What you have to do: Write out again, please, the records below from the first line to the line holding "after reset. -/", inclusive, and nothing else.

Stored items:
-- ==== Sys2Proof/Tests/Slice0.lean ====
section
/-! SUPPORT. Tests, their expected values taken from 95_test_vectors; the ill-formed terms WellFormed refuses; and for every statement with
hypotheses a concrete state and operands that meet them. -/

namespace Sys2Proof.Tests

open Sys2Proof Sys2Proof.Machine Sys2Proof.Safety

/-! ## Small states -/

/-- The lines and the chain of a Ready bus of one board before its first commit (R121). -/
def idleWires : Wires :=
  { en := some true, dat := some false, clk := some false, stb := some false
    stages := List.replicate 32 none, latches := List.replicate 32 none }

/-- A Ready bus of one board, with drivers, buffer and transfer answers as given; otherwise as after reset. -/
def bench (ws : List Wiring) (buf : List Host.Cell) (inbound : List XferAnswer) : State :=
  { State.resetWith Config.exampleParams ws with
    busState := .ready, nb := 1, buf := buf, wires := idleWires, inbound := inbound }

/-- One driver at chip-select bit 0, deselected; every transfer of a test answers 12 34 56. -/
def alone : State := bench [⟨91, 0⟩] [(0, 1#8)] [.bytes 0x12#8 0x34#8 0x56#8, .bytes 0x12#8 0x34#8 0x56#8]

/-- The same, but the first transfer fails. -/
def failing : State := { alone with inbound := [.fail] }

/-- Two drivers at chip-select bits 0 and 8, both deselected. -/
def pair : State := bench [⟨91, 0⟩, ⟨91, 8⟩] [(0, 1#8), (1, 1#8)] [.bytes 0x12#8 0x34#8 0x56#8, .bytes 0x12#8 0x34#8 0x56#8]

/-- Two drivers, the second selected too. -/
def contending : State := { pair with buf := [(0, 1#8)] }

/-- The state an instruction leaves; the reset state if it stops. -/
def after (i : Instr) (s : State) : State :=
  match exec i s with
  | .next t => t
  | .fault _ => State.reset
  | .refused _ => State.reset

/-- Driver 0 of the state an instruction leaves. -/
def driverAfter (i : Instr) (s : State) : Driver := (after i s).driver 0

/-- The response an instruction gives. -/
def answerOf (i : Instr) (s : State) : BitVec 3 × BitVec 32 := ((after i s).respStatus, (after i s).respResult)

/-- A state with the status word of driver 0 as given. -/
def withStatus (word : Reg20) : State := storeStatus 0 word none State.reset

/-! ## WellFormed: an ill-formed term for each operand (R93, R94) -/

theorem test_illFormed_bus :
    Instr.wellFormed (.busInit 256) = false ∧ Instr.wellFormed (.busSetbit 65536) = false ∧
    Instr.wellFormed (.busClearbit 65536) = false ∧ Instr.wellFormed (.busIndex 256 1 0) = false ∧
    Instr.wellFormed (.busIndex 1 256 0) = false ∧ Instr.wellFormed (.busIndex 1 1 256) = false := by decide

Exercise solution:
-- ==== Sys2Proof/Tests/Slice0.lean ====
section
/-! SUPPORT. Tests, their expected values taken from 95_test_vectors; the ill-formed terms WellFormed refuses; and for every statement with
hypotheses a concrete state and operands that meet them. -/

namespace Sys2Proof.Tests

open Sys2Proof Sys2Proof.Machine Sys2Proof.Safety

/-! ## Small states -/

/-- The lines and the chain of a Ready bus of one board before its first commit (R121). -/
def idleWires : Wires :=
  { en := some true, dat := some false, clk := some false, stb := some false
    stages := List.replicate 32 none, latches := List.replicate 32 none }

/-- A Ready bus of one board, with drivers, buffer and transfer answers as given; otherwise as after reset. -/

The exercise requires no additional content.